____ TASK INPUTS
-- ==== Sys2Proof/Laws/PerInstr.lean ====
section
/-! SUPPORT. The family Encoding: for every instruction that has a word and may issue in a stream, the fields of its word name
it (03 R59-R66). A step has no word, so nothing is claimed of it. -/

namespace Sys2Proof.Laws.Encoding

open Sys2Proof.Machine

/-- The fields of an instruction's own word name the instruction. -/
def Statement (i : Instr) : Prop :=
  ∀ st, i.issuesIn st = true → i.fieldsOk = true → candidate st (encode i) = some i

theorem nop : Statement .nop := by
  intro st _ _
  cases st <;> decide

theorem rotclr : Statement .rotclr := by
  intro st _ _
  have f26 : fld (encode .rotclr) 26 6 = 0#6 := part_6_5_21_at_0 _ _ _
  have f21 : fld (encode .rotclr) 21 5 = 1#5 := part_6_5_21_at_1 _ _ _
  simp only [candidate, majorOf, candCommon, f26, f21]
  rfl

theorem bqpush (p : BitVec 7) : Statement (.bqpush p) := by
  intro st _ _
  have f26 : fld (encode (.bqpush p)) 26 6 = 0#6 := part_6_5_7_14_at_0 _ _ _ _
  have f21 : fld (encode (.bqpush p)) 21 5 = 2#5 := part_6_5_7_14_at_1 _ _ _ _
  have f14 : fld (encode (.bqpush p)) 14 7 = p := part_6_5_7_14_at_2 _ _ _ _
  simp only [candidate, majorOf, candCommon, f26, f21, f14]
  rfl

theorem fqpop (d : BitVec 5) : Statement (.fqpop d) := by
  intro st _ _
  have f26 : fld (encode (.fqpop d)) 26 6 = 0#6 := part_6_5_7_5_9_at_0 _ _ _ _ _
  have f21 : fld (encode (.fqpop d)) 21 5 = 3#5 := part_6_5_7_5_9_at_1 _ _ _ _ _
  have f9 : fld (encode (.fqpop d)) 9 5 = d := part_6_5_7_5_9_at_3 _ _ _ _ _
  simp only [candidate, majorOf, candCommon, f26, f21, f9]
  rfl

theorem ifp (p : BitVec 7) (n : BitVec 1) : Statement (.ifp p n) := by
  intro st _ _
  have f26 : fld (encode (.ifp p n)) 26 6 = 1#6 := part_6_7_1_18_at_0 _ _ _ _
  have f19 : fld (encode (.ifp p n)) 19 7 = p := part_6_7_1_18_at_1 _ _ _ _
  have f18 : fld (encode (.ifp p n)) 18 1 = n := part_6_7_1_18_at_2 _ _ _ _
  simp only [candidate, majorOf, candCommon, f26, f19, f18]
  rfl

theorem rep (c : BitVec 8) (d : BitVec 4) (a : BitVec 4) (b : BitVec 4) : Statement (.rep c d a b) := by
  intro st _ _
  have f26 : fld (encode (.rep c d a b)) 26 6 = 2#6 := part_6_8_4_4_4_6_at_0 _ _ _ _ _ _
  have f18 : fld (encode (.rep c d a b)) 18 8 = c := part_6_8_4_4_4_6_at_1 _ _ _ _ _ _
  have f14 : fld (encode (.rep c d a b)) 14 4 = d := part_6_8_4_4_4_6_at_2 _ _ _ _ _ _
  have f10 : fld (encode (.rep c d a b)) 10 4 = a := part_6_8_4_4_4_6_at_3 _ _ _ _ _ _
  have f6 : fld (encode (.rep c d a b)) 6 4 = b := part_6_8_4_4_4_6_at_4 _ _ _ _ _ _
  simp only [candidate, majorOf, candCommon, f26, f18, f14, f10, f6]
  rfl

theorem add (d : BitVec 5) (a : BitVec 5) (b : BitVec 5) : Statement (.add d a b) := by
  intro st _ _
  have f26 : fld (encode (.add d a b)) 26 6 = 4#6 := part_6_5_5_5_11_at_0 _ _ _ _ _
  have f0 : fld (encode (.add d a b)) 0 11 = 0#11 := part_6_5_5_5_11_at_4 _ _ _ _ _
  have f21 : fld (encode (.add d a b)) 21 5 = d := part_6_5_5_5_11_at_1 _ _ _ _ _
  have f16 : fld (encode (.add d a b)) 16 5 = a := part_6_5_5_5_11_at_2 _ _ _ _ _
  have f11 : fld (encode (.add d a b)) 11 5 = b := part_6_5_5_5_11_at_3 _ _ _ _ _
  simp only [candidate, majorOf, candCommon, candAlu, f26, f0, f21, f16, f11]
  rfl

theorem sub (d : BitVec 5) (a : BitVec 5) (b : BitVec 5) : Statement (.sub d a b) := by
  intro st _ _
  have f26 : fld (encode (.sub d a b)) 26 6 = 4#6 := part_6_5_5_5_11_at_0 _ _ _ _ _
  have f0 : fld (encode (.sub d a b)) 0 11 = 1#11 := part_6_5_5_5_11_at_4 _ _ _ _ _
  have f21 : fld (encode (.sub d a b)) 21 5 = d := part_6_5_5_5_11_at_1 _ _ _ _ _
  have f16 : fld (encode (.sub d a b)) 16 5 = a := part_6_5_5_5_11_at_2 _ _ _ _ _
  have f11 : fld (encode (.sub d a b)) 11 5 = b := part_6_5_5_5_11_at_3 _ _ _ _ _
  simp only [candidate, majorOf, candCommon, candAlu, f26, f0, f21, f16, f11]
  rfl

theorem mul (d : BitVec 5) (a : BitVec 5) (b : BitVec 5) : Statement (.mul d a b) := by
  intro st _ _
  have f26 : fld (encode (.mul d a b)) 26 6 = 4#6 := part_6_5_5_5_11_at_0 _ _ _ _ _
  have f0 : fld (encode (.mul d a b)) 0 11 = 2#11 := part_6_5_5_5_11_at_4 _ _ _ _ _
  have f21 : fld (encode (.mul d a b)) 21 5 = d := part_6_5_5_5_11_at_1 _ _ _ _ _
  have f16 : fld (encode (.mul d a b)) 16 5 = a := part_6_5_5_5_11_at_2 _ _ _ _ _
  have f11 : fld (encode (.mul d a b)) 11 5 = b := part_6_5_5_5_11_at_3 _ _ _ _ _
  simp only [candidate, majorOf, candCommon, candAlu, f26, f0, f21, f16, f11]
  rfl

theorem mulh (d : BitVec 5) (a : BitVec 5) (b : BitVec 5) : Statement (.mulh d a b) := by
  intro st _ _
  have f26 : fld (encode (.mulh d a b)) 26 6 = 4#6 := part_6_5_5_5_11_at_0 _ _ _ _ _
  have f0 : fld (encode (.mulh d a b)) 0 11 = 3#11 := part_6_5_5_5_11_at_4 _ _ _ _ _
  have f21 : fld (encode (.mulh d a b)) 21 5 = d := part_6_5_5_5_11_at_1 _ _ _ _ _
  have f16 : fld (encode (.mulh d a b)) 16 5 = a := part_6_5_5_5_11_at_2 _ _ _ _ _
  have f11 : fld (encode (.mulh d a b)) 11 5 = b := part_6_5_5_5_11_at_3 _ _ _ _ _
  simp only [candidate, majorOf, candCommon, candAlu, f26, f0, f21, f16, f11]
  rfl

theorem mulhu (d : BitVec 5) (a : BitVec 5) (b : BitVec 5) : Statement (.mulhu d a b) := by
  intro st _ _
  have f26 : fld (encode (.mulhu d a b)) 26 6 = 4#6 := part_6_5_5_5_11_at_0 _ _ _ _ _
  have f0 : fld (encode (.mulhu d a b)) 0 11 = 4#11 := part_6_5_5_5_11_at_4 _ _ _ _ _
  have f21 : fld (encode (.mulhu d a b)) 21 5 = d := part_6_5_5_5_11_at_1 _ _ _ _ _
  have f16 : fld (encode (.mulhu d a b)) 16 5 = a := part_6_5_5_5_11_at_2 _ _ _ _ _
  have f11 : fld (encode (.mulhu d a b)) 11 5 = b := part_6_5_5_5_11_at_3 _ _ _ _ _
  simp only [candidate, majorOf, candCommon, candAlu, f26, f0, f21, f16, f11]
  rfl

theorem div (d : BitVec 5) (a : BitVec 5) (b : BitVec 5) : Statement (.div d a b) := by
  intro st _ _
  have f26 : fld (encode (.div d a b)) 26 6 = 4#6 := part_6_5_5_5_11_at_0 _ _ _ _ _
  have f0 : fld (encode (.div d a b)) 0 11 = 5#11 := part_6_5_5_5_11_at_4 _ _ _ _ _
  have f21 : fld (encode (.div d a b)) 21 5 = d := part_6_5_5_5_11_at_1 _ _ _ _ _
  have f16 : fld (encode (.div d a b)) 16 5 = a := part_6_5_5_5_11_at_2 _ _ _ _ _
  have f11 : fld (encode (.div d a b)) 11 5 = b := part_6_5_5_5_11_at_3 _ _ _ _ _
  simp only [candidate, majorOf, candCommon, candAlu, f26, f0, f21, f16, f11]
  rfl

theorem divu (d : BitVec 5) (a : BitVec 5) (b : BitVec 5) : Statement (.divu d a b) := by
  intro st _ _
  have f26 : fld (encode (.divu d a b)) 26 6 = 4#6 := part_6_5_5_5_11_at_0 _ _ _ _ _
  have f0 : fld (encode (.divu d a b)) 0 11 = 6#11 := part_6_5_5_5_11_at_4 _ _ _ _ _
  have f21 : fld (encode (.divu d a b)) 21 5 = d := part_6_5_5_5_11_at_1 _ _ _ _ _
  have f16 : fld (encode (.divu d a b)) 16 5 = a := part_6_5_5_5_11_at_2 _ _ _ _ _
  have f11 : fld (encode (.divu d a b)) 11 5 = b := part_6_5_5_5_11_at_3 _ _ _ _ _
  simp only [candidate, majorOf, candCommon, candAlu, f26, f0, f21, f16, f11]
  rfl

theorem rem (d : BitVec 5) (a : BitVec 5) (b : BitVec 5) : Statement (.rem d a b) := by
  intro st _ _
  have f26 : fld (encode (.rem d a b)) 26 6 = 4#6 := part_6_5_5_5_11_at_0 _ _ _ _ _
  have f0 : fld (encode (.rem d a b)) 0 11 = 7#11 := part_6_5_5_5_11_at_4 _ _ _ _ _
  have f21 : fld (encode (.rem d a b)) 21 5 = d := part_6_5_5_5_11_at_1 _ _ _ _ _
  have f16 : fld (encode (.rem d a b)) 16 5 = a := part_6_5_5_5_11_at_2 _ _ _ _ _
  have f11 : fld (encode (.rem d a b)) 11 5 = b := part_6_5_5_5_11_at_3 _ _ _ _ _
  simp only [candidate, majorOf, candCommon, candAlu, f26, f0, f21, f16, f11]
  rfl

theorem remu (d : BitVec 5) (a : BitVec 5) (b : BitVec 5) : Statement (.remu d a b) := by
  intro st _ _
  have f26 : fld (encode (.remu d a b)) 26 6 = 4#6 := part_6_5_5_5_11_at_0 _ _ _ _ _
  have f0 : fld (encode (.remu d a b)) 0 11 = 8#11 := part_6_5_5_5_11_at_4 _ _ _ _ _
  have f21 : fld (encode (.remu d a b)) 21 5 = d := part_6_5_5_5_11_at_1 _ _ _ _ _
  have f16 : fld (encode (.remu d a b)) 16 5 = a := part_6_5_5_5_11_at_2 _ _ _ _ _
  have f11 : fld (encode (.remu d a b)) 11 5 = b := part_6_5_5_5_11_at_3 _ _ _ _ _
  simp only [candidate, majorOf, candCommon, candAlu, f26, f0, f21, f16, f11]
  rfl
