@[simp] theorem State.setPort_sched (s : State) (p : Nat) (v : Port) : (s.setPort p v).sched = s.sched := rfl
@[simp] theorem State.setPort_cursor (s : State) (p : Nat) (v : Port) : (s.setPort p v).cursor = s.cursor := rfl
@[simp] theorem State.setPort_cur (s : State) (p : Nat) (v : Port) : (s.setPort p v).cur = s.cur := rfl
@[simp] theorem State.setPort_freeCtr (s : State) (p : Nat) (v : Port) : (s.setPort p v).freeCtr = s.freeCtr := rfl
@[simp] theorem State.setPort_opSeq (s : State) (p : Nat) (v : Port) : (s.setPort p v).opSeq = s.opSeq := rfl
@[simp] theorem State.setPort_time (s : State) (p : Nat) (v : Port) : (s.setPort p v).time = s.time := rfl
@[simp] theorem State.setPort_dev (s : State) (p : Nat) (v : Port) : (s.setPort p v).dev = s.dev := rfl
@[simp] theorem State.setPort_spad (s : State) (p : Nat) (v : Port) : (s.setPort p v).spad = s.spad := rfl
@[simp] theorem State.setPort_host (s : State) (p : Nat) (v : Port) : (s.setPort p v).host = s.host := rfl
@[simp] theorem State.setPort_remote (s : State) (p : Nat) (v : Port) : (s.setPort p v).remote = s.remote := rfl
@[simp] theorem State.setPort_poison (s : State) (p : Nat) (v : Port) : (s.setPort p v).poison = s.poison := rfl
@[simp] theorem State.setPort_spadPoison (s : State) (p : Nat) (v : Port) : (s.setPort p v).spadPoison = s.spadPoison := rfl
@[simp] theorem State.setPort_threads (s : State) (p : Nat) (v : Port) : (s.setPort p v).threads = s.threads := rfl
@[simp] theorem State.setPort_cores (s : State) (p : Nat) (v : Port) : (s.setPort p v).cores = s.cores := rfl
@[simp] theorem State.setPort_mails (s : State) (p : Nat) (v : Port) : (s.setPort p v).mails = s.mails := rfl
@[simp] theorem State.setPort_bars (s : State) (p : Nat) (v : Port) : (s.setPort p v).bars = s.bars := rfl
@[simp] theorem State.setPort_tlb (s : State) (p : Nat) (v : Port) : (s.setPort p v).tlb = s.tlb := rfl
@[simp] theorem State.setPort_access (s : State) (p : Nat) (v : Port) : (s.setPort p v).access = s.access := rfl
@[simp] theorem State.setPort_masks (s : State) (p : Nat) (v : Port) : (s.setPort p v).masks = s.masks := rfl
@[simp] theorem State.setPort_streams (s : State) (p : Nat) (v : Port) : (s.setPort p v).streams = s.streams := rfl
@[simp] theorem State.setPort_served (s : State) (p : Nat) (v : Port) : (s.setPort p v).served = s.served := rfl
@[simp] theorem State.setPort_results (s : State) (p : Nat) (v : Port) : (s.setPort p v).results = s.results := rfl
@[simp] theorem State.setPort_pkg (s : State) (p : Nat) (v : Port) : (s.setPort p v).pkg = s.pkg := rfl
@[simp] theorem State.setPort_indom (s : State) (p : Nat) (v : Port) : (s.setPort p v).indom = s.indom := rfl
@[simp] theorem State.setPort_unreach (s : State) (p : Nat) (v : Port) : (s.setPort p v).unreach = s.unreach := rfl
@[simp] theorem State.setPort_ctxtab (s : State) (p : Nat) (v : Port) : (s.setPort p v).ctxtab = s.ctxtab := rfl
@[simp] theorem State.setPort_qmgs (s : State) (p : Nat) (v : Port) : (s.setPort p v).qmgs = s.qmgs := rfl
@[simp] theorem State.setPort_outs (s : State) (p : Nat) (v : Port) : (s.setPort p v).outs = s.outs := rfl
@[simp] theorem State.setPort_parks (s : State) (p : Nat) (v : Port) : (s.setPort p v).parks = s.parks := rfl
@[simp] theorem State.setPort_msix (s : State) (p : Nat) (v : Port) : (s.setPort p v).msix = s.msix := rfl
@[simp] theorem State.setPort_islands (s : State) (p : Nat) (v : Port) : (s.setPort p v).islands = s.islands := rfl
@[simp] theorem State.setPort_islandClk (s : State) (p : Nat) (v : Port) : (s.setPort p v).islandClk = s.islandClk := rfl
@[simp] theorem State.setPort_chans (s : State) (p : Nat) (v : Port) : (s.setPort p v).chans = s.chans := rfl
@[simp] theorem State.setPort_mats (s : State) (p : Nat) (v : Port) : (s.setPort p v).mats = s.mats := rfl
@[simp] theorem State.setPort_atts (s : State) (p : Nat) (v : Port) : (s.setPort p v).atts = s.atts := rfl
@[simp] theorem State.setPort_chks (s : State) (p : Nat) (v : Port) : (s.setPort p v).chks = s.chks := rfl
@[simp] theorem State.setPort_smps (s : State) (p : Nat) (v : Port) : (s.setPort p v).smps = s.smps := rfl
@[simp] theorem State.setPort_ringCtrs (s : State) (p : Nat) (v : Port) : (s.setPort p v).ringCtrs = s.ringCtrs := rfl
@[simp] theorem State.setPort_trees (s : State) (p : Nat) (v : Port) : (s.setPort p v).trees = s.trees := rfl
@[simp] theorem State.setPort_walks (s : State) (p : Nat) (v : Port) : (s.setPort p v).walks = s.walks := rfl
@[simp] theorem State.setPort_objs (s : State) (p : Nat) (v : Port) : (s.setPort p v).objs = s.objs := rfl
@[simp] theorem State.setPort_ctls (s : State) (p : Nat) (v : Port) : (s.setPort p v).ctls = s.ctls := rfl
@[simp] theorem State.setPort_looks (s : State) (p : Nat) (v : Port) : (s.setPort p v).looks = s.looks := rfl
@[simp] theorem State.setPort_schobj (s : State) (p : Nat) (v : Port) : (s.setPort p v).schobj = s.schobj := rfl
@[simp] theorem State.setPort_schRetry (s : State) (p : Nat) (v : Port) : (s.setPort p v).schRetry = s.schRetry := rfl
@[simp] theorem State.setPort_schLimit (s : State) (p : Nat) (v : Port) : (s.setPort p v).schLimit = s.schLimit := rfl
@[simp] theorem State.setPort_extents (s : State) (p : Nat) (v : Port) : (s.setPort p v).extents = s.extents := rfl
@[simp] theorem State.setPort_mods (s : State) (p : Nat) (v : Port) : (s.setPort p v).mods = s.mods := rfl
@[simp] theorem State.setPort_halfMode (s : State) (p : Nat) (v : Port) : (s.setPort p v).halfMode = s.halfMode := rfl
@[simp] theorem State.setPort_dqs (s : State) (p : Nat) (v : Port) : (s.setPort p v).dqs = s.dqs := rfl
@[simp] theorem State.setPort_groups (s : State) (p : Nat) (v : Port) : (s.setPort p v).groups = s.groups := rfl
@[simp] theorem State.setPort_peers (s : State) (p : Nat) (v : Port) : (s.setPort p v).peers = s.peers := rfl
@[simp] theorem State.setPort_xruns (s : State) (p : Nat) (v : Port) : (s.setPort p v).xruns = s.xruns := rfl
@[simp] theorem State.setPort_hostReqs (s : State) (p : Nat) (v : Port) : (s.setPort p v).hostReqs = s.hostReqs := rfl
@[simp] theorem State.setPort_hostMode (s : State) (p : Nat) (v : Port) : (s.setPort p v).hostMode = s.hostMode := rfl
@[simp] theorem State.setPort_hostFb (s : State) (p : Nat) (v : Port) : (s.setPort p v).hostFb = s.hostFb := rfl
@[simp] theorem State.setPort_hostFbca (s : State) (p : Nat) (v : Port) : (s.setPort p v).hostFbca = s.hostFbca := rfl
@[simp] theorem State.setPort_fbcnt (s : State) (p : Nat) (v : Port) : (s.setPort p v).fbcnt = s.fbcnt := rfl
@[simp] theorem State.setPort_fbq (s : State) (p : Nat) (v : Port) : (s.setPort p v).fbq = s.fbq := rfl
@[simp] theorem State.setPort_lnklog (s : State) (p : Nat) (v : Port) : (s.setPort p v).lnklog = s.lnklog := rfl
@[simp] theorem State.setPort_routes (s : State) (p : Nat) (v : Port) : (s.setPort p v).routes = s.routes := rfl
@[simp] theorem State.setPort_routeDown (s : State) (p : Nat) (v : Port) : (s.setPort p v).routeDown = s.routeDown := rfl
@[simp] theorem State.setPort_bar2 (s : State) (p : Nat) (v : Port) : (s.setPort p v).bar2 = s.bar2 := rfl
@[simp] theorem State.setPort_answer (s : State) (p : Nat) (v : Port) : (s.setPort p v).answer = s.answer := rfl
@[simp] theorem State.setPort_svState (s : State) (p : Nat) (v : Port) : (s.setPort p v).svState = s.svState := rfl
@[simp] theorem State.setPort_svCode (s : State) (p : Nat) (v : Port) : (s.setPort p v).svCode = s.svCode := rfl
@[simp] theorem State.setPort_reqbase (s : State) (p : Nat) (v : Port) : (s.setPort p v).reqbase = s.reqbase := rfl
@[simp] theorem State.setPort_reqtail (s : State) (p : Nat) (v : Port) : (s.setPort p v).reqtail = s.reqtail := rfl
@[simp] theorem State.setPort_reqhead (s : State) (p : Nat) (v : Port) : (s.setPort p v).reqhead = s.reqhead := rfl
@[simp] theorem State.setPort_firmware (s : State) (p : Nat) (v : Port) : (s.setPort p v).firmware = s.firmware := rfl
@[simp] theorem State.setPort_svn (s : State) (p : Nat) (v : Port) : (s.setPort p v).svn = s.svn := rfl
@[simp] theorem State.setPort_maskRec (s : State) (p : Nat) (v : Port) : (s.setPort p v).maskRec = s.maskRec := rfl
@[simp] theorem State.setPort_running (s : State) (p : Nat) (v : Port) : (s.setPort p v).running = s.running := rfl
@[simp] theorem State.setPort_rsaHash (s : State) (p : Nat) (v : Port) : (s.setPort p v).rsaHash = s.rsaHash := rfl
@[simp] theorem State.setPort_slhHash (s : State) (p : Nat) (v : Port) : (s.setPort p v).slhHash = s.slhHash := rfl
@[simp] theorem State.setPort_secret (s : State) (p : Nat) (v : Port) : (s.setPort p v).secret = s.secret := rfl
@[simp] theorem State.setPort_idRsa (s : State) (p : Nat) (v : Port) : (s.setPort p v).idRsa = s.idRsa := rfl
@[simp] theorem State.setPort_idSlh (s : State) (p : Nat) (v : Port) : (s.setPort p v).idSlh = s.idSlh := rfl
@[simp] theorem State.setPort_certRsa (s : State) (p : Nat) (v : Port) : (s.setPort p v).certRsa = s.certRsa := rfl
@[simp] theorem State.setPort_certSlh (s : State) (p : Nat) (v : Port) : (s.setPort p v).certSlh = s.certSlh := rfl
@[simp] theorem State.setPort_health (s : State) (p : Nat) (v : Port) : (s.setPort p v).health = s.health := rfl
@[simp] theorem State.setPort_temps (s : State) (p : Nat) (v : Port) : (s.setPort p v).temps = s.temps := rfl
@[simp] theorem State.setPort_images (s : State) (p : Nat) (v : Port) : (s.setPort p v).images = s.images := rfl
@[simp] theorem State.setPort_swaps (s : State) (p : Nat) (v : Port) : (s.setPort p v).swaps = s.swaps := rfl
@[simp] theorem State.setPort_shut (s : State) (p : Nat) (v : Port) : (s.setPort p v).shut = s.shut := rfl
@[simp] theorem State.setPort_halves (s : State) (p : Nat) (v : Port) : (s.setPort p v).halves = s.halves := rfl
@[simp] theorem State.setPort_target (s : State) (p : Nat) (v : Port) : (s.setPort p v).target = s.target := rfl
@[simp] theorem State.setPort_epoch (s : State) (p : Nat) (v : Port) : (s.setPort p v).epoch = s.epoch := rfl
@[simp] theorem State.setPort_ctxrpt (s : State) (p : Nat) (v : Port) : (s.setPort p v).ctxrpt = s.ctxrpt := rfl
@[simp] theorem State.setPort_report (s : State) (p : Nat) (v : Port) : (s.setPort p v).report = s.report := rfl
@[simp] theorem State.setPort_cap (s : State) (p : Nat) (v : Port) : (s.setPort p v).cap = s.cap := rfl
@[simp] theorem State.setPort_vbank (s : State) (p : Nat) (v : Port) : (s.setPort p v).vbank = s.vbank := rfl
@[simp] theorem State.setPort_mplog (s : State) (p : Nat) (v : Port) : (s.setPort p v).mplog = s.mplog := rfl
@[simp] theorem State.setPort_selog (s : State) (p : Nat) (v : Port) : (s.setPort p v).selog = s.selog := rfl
________
* [TASK DIRECTIONS] Copy the entries above exactly, but only from the line holding "s.idRsa := rfl" through the line holding "s.idSlh := rfl", both included.

* [RESULT FOR THIS EXERCISE]
@[simp] theorem State.setPort_idRsa (s : State) (p : Nat) (v : Port) : (s.setPort p v).idRsa = s.idRsa := rfl
@[simp] theorem State.setPort_idSlh (s : State) (p : Nat) (v : Port) : (s.setPort p v).idSlh = s.idSlh := rfl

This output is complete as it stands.